Applications Involving Rational Equations

Next, we explore how rational equations can be used to solve some classic problems involving rates.

Example \( \PageIndex{2} \)

Carl decides to explore the Meander River, the location of several recent Sasquatch sightings. From camp, he canoes downstream five miles to check out a purported Sasquatch nest. Finding nothing, he immediately turns around, retraces his route (this time traveling upstream), and returns to camp 3 hours after he left. If Carl canoes at a rate of 6 miles per hour in still water, how fast was the Meander River flowing on that day?

We are given information about distances, rates (speeds) and times. The basic principle relating these quantities is: \[\text{distance} = \text{rate} \cdot \text{time}\nonumber\] The first observation to make, however, is that the distance, rate and time given to us aren’t "compatible": the distance given is the distance for only part of the trip, the rate given is the speed Carl can canoe in still water, not in a flowing river, and the time given is the duration of the entire trip. Ultimately, we are after the speed of the river, so let’s call that \(R\) measured in miles per hour to be consistent with the other rate given to us.
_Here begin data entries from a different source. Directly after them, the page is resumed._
-- ==== Sys2Proof/Machine/State.lean ====
section
/-! DEFINITION. The Instruction record (rules R12 to R17), the block's own state, which is the unit type (rule R10), beside it what
stands on the two ports (rules R11, R12, log entry 1), why a step could stop, and the state the model starts from (log entry 2). -/

namespace Sys2Proof.Machine

/-- The twelve symbolic operation codes, in the source's listing order (rule R17). -/
inductive OpCode where
  | MOV | ADDI | ALU | CMP | LD | ST | JMP | JPR | JCC | SPC | NOP | EXP
  deriving DecidableEq, Repr

/-- The Instruction record, the block's one output (rule R12).  The four register indices are 6 bits wide (decision D2). -/
structure Instruction where
  /-- The raw opcode field, always present (rule R13). -/
  opcode : BitVec 7
  /-- Destination index (rule R14). -/
  rd : BitVec 6
  /-- First source index, or the sentinel 33 (rules R14, R18). -/
  rs1 : BitVec 6
  /-- Second source index, or a sentinel 32 or 34 (rules R14, R18). -/
  rs2 : BitVec 6
  /-- Store-data index, otherwise zero (rule R19). -/
  rs3 : BitVec 6
  /-- Sub-operation code, raw (rule R15). -/
  funct3 : BitVec 3
  /-- Sub-operation code, raw, word bits 30 to 25 (rule R15, conflict C1). -/
  funct7 : BitVec 6
  /-- The resolved immediate (rule R16). -/
  immd : BitVec 32
  /-- Primary operation (rule R17). -/
  op : OpCode
  /-- Secondary classification (rule R17). -/
  op2 : OpCode
  deriving DecidableEq, Repr

/-- The six outputs of the field extractor, internal to the block (rules R60 to R66, decision D9). -/
structure RawFields where
  opcode : BitVec 7
  rd : BitVec 5
  funct3 : BitVec 3
  rs1 : BitVec 5
  rs2 : BitVec 5
  funct7 : BitVec 6
  deriving DecidableEq, Repr

/-- The nine outputs of the immediate resolver, internal to the block (rules R43, R79, decision D9). -/
structure Immediates where
  immI_z : Word
  immI_s : Word
  immS_z : Word
  immS_s : Word
  immU_z : Word
  immB_z : Word
  immB_s : Word
  immJ_z : Word
  immJ_s : Word
  deriving DecidableEq, Repr

/-- The state type of the block: "the unit type" (rule R10). -/
abbrev BlockState := Unit

/-- The block's own state and what stands on its ports.  The ports are the caller's side and no storage: at every instant `out` is the
record of `word` (rule R26; the invariant `Settled`, which reset, every presentation and every step keep). -/
structure State where
  /-- What the block itself holds: nothing (rule R10). -/
  held : BlockState := ()
  /-- The input port `word_i[31:0]` (rule R11). -/
  word : Word
  /-- The ten output ports (rule R12). -/
  out : Instruction
  deriving DecidableEq, Repr

/-- The block raises nothing: there is no trap, fault, error or abort (rules R130, R133), so there is no fault to name. -/
inductive Fault where
  deriving DecidableEq, Repr

/-- Why an instruction has no meaning here. -/
inductive Refusal where
  /-- Would be raised by an arm of `exec` without a meaning; safe.  No arm raises it. -/
  | notModelled (mnemonic : String)
  deriving DecidableEq, Repr

/-- The all-zero word on the input and its record on the outputs (rules R26, R27).  The spec gives no reset: log entry 2. -/
def State.reset : State where
  word := 0x00000000#32
  out :=
    { opcode := 0x00#7, rd := 0#6, rs1 := 0#6, rs2 := 0#6, rs3 := 0#6, funct3 := 0#3, funct7 := 0x00#6,
      immd := 0x00000000#32, op := .NOP, op2 := .EXP }

end Sys2Proof.Machine
end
To get started, let’s divide the trip into its two parts: the initial trip downstream and the return trip upstream. For the downstream trip, all we know is that the distance traveled is \(5\) miles.

\[\begin{array}{rcl} \text{distance downstream} & = & \text{rate traveling downstream} \cdot \text{time traveling downstream} \\ 5 \, \text{miles} & = & \text{rate traveling downstream} \cdot \text{time traveling downstream} \\ \end{array}\nonumber\]

Since the return trip upstream followed the same route as the trip downstream, we know that the distance traveled upstream is also 5 miles.

\[\begin{array}{rcl} \text{distance upstream} & = & \text{rate traveling upstream} \cdot \text{time traveling upstream} \\ 5 \, \text{miles} & = & \text{rate traveling upstream} \cdot \text{time traveling upstream} \\ \end{array}\nonumber\]

We are told Carl can canoe at a rate of \(6\) miles per hour in still water. How does this figure into the rates traveling upstream and downstream? The speed the canoe travels in the river is a combination of the speed at which Carl can propel the canoe in still water, 6 miles per hour, and the speed of the river, which we’re calling \(R\). When traveling downstream, the river is helping Carl along, so we add these two speeds:

\[\begin{array}{rcl} \text{rate traveling downstream} & = & \text{rate Carl propels the canoe} + \text{speed of the river} \\ & = & 6 \dfrac{\text{miles}}{\text{hour}} + R \dfrac{\text{miles}}{\text{hour}} \\ \end{array}\nonumber\]

So our downstream speed is \((6+R) \frac{\text{miles}}{\text{hour}}\). Substituting this into our "distance-rate-time" equation for the downstream part of the trip, we get:

\[\begin{array}{rcl} 5 \, \text{miles} & = & \text{rate traveling downstream} \cdot \text{time traveling downstream} \\ 5 \, \text{miles} & = & (6+R) \dfrac{\text{miles}}{\text{hour}} \cdot \text{time traveling downstream} \\ \end{array}\nonumber\]

When traveling upstream, Carl works against the current. Since the canoe manages to travel upstream, the speed Carl can canoe in still water is greater than the river’s speed, so we subtract the river’s speed from Carl’s canoeing speed to get:

\[\begin{array}{rcl} \text{rate traveling upstream} & = & \text{rate Carl propels the canoe} - \text{river speed} \\ & = & 6 \dfrac{\text{miles}}{\text{hour}} - R \dfrac{\text{miles}}{\text{hour}} \\ \end{array}\nonumber\]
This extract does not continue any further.